How to write union queries in mongoDB

Punit picture Punit · Sep 7, 2017 · Viewed 7.9k times · Source

Is it possible to write union queries in Mongo DB using 2 or more collections similar to SQL queries?

I'm using spring mongo template and in my use case, I need to fetch the data from 3-4 collections based on some conditions. Can we achieve this in a single operation?

For example, I have a field named "circuitId" which is present in all 4 collections. And I need to fetch all records from all 4 collections for which that field matches with a given value.

Answer

sboisse picture sboisse · Mar 21, 2019

Doing unions in MongoDB in a 'SQL UNION' fashion is possible using aggregations along with lookups, in a single query.

Something like this:

    db.getCollection("AnyCollectionThatContainsAtLeastOneDocument").aggregate(
    [
      { $limit: 1 }, // Reduce the result set to a single document.
      { $project: { _id: 1 } }, // Strip all fields except the Id.
      { $project: { _id: 0 } }, // Strip the id. The document is now empty.

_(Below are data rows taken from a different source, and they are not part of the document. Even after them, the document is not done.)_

-- ==== Sys2Proof/Machine/Burst.lean ====
section
/-! DEFINITION. The burst receiver in service (R127, R134–R143, R171, R174) and the report digest (R190). -/

namespace Sys2Proof.Machine

/-! ### The report digest (R190) -/

/-- What the digest holds of an allocation that has never reported. -/
def emptyDig : Dig :=
  { backlog := 0, idle := 0, age := 15, fresh := false, missed := false, invalid := false, reports := 0, granted := 0, received := 0, nmissed := 0 }

/-- Changes the digest of an allocation. -/
def State.modDig (s : State) (z a : Nat) (f : Dig → Dig) : State :=
  s.modTree z (fun tr => { tr with dig := tr.dig.put a (f ((tr.dig.get? a).getD emptyDig)) })

/-- A buffer report reaches the digest: a valid one is the last valid report, one that failed its check leaves `BACKLOG` (R190). -/
def State.report (s : State) (z : Nat) (r : BufReport) : State :=
  if 4096 ≤ r.alloc then s
  else s.modDig z r.alloc (fun d =>
    if r.valid then { d with backlog := min r.backlog 0xFFFFFF, age := 0, fresh := true, invalid := false, reports := d.reports + 1 }
    else { d with invalid := true })

/-- `REPORT` (R190): an MPCP REPORT of an EPON terminal. -/
def execReport (z : Nat) (rs : List BufReport) (s : State) : Out' :=
  if decide (z < 64) && s.head z && s.isEpon z then .next (rs.foldl (fun s r => s.report z r) s) else .next s

/-! ### Windows -/

/-- A granted window passes: what the frame's judgements of R151 and R259 need. R151 counts any granted window that passes while this unit lights the tree, whichever
unit's map granted it (DEDUCED, log 136). -/
def State.windowPassed (s : State) (z : Nat) (w : Win) : State :=
  if !s.active z w.term then s
  else
    let s := if s.understudy z then s else s.wr Reg.Hid.W_GRANT [z] 1
    if w.own then s.wr Reg.Hid.W_OWN [z] 1 else s

/-- A granted window in which no delimiter is found (R138, R141, R171, R256). -/
def State.missWindow (s : State) (z : Nat) (w : Win) : State :=
  let t := w.term
  let s := (s.windowPassed z w).countPort z 5
  let s := w.allocs.foldl (fun s a => s.modDig z a.1 (fun d => { d with missed := true, nmissed := d.nmissed + 1 })) s
  let s := s.pbBurst z t w.p 0 0 w.long { codewords := 0, corrected := 0, uncorrectable := 0, idle := [], reports := [], frames := [] } 1
  let n := s.rd Reg.Hid.MISS_RUN [z, t] + 1
  let s := if 2 ≤ n then ((s.wr Reg.Hid.MISS_RUN [z, t] 0).clearPreset z t).addTo Reg.Pon.PRESET_LOST [z] (bit (s.presetValid z t))
    else s.wr Reg.Hid.MISS_RUN [z, t] n
  if s.understudy z then (if s.active z t then s.addTo Reg.Twn.SHADOW_MISS [z] 1 else s)
  else
    let s := s.setTerm Reg.Rng.MISSED z t (min (s.rd Reg.Rng.MISSED [z, t] + 1) 15)
    if s.term z t = stACTIVE ∧ s.rd Reg.Rng.LOST_MISS [z] ≤ s.rd Reg.Rng.MISSED [z, t] then (s.enter z t stLOST).raise 0x98 (termObj z t) []
    else s

/-- `BURST_WINDOW_MISSED` (R141): a granted window ends with no candidate. -/
def execBurstWindowMissed (z : Nat) (s : State) : Out' :=
  if !(decide (z < 64) && s.head z) then .next s
  else
    match s.popWin z .grant with
    | none => .next s
    | some (w, s) => .next ((((s.advanceTo w.closes).armDue z).burstPins z w).missWindow z w)

/-! ### Reception (R136, R139, R167) -/

/-- The winner of the delimiter search (R139): candidates score 58 or more, the highest wins, among equals the earliest. -/
def searchDelim (lim : Int) (scores : List (Int × Nat)) : Option (Int × Nat) :=
  scores.foldl (fun best c =>
    if c.2 < 58 ∨ 64 < c.2 ∨ lim < c.1 ∨ c.1 < -lim then best
    else match best with
      | some b => if b.2 < c.2 ∨ (b.2 = c.2 ∧ c.1 < b.1) then some c else best
      | none => some c) none

/-- How far a window's search reaches, in bits (R139, R257). -/
def State.searchReach (s : State) (z : Nat) (w : Win) : Int := if w.wide then ((s.rate z).tickBits 62208 : Nat) else 64

/-- The burst's delimiter is found: what no header decides (R151, R171, R246, R259). -/
def State.delimFound (s : State) (z : Nat) (w : Win) : State :=
  let t := w.term
  let s := ((s.windowPassed z w).wr Reg.Hid.W_FOUND [z] 1).wr Reg.Hid.MISS_RUN [z, t] 0
  let s := s.modTree z (fun tr => { tr with seen := ((w.frame, 1 + (match tr.seen.find? (fun x => x.1 == w.frame) with | some x => x.2 | none => 0)) ::
    tr.seen.filter (fun x => x.1 != w.frame)).take 8 })
  let s := w.allocs.foldl (fun s a => s.modDig z a.1 (fun d => { d with missed := false, received := d.received + a.2 })) s
  let s := s.heard z
  if s.understudy z then s
  else
    let s := s.setTerm Reg.Rng.MISSED z t 0
    if s.term z t = stLOST then s.enter z t stACTIVE else s

/-- An in-service burst with a good header of its own terminal (R125, R136, R162, R167, R173, R174). -/
def State.goodBurst (s : State) (z : Nat) (w : Win) (obs : BurstObs) (d : Int) : State :=
  let t := w.term
  let s := ((s.inactiveSeen z w).goodIn z t (s.frameAt z w.p)).refine z w obs.gain obs.thr obs.phase obs.seed
  let s := if w.swWrote then s else s.autoLevel z t
  let s := if w.wide then s else s.drift z t d
  s.skewSeen z t obs.skew

/-- `BURST_RECEIVE` (R139): the search of a granted window finds a burst. -/
def execBurstReceive (z : Nat) (obs : BurstObs) (s : State) : Out' :=
  if !(decide (z < 64) && s.head z) then .next s
  else
    match s.popWin z .grant with
    | none => .next s
    | some (w, s) =>
      let s := ((s.advanceTo w.fin).armDue z).burstPins z w
      let s := if obs.overrun then s.evidence z .overrun (some w.term) else s
      match searchDelim (s.searchReach z w) (if s.ponClock then obs.scores else []) with
      | none => .next (s.missWindow z w)
      | some (d, score) =>
        if w.wide && !(obs.headerOk && obs.onu == w.term) then .next (s.missWindow z w)
        else
          let r := s.rate z
          let s := s.delimFound z w
          -- the offset from P + s_a in 1/8 tick: what shifted the window when it was armed, and the delimiter's place in it
          let o := w.shift + (8 * d * (r.bNum : Int)).fdiv (r.bDen : Int) - signed 32 (s.rd Reg.Hid.SA [z])
          let s := if s.understudy z then s.legOffset z w.wide o else s
          let delim := (Int.ofNat w.p + (d * (r.bNum : Int)).fdiv (r.bDen : Int)).toNat
          let ok := obs.headerOk && obs.onu == w.term
          let s := if ok then s.goodBurst z w obs d
            else if obs.headerOk then s.namedOther z obs.onu
            else if w.wide then s else s.drift z w.term d
          .next (s.modTree z (fun tr => { tr with bursts := tr.bursts ++
            [Burst.mk w.term w.allocs delim d score w.long ok] }))

end Sys2Proof.Machine
end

      // Lookup all collections to union together.
      { $lookup: { from: 'collectionToUnion1', pipeline: [...], as: 'Collection1' } },
      { $lookup: { from: 'collectionToUnion2', pipeline: [...], as: 'Collection2' } },
      { $lookup: { from: 'collectionToUnion3', pipeline: [...], as: 'Collection3' } },

      // Merge the collections together.
      {
        $project:
        {
          Union: { $concatArrays: ["$Collection1", "$Collection2", "$Collection3"] }
        }
      },

      { $unwind: "$Union" }, // Unwind the union collection into a result set.
      { $replaceRoot: { newRoot: "$Union" } } // Replace the root to cleanup the resulting documents.
    ]);

Here is the explanation of how it works:

  1. Instantiate an aggregate out of any collection of your database that has at least one document in it. If you can't guarantee any collection of your database will not be empty, you can workaround this issue by creating in your database some sort of 'dummy' collection containing a single empty document in it that will be there specifically for doing union queries.

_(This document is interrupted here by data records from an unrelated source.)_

/-- A curtain is scheduled for an extended stage time, one and the same on both units of a pair. -/
def State.curtain (s : State) (entry gen due : Nat) : State :=
  let c : Curtain := { entry := entry, gen := gen, due := due, waiting := false, twin := 0 }
  let s : State := { s.wr Reg.Sve.CURTAIN_PEND [] 1 with sieve := { s.sieve with curtain := some c } }
  if s.pairing = 0 ∧ due ≤ s.ext then s.curtainDue c else s

/-- `CURTAIN_DUE` (R303): the effect time is reached. -/
def execCurtainDue (s : State) : Out' :=
  match s.sieve.curtain with
  | some c => if c.waiting then .next s else .next ((s.advanceTo c.due).curtainDue c)
  | none => .next s

/-- `CURTAIN_SWITCH` (R303): `HOLD_PREV` has reached 0. -/
def execCurtainSwitch (s : State) : Out' :=
  match s.sieve.curtain with
  | some c => if c.waiting ∧ s.holders (s.rd Reg.Sve.V_PREV []) = 0 then .next (s.switchVersions c 0) else .next s
  | none => .next s

/-- `CURTAIN_TIMEOUT` (R304): `CURTAIN_TO` after the effect time the old version is retired by force. -/
def execCurtainTimeout (s : State) : Out' :=
  match s.sieve.curtain with
  | some c =>
    if c.waiting ∧ s.holders (s.rd Reg.Sve.V_PREV []) ≠ 0 then .next ((s.advanceTo (c.due + usTicks (s.rd Reg.Sve.CURTAIN_TO []))).switchVersions c 0x41)
    else .next s
  | none => .next s

/-! ### Rule and pattern views (R300) -/

/-- The record of the newest set that holds an ID: staged, then current, then previous. -/
def State.newest {α : Type} (s : State) (f : VSet → Option α) : Option α :=
  match f s.sieve.staged with
  | some x => some x
  | none => match f s.sieve.cur with
    | some x => some x
    | none => f s.sieve.prev

/-! ### Injection on channel 5 (R273) -/

/-- A context's injection is refused (R28, R273): counted and reported, and its refusal comes back as that of a posted store (R39). -/
def State.refuseInject (s : State) (cx : Cx) (c : Ctx) (sub : Nat) : State :=
  let a := Reg.Sve.CTRL_DROP.addr [5]
  let (i, s) := (s.denied cx c a).freeWord
  s.refuseStore cx (0x7F, sub) (BitVec.ofNat 40 a) i

/-- `PUNT_INJECT` (R273): the system context or a tenant 0 script injects a packet on channel 5 with its action word; any other context is denied. An action word
that is none completes `DENIED` with subcause 0x06 (DEDUCED from R290, log 52). -/
def execPuntInject (cx : Cx) (action : Word) (bytes : List Nat) (full : Full) (s : State) : Out' :=
  match s.ctx? cx with
  | none => .next s
  | some c =>
    let s := s.chanTaken 5 full.punt
    if c.tenant ≠ 0 ∨ c.tree?.isSome then .next (s.refuseInject cx c 1)
    else if !actionOk action.toNat then .next (s.refuseInject cx c 6)
    else if chanDepth 5 ≤ s.rd Reg.Hid.CHQ [5] then .next (s.addTo Reg.Sve.CTRL_DROP [5] 1)
    else
      match s.allocBuf (frameLen bytes) true (ownerHw 4 127) 0 with
      | (none, s) => .next (s.addTo Reg.Sve.CTRL_DROP [5] 1)
      | (some k, s) =>
        let s := (s.strike full.ents).strikeRows full.rows
        let p : RPkt := { bytes := bytes, ingress := 127, tenant := 0, term := 0xFFFF, flow := 0xFFFF, ver := 0, pass := 1, node := 0, buf := k, stamp := s.now, full := full }
        .next (s.act p ⟨.drop, 0, bytes.length, []⟩ action.toNat 0)

end Sys2Proof.Machine
end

  2. Make the first stage of your pipeline to be { $limit: 1 }. This will strip all the documents of the collection except the first one.

  3. Strip all the fields of the remaining document by using $project stages:

    { $project: { _id: 1 } },
    { $project: { _id: 0 } }
    
  4. Your aggregate now contains a single, empty document. It's time to add lookups for each collection you want to union together. You may use the pipeline field to do some specific filtering, or leave localField and foreignField as null to match the whole collection.

    { $lookup: { from: 'collectionToUnion1', pipeline: [...], as: 'Collection1' } },
    { $lookup: { from: 'collectionToUnion2', pipeline: [...], as: 'Collection2' } },
    { $lookup: { from: 'collectionToUnion3', pipeline: [...], as: 'Collection3' } }
    
  5. You now have an aggregate containing a single document that contains 3 arrays like this:

    {
        Collection1: [...],
        Collection2: [...],
        Collection3: [...]
    }
    

    You can then merge them together into a single array using a $project stage along with the $concatArrays aggregation operator:

    {
      "$project" :
      {
        "Union" : { $concatArrays: ["$Collection1", "$Collection2", "$Collection3"] }
      }
    }
    
  6. You now have an aggregate containing a single document, into which is located an array that contains your union of collections. What remains to be done is to add an $unwind and a $replaceRoot stage to split your array into separate documents:

    { $unwind: "$Union" },
    { $replaceRoot: { newRoot: "$Union" } }
    
  7. Voilà. You know have a result set containing the collections you wanted to union together. You can then add more stages to filter it further, sort it, apply skip() and limit(). Pretty much anything you want.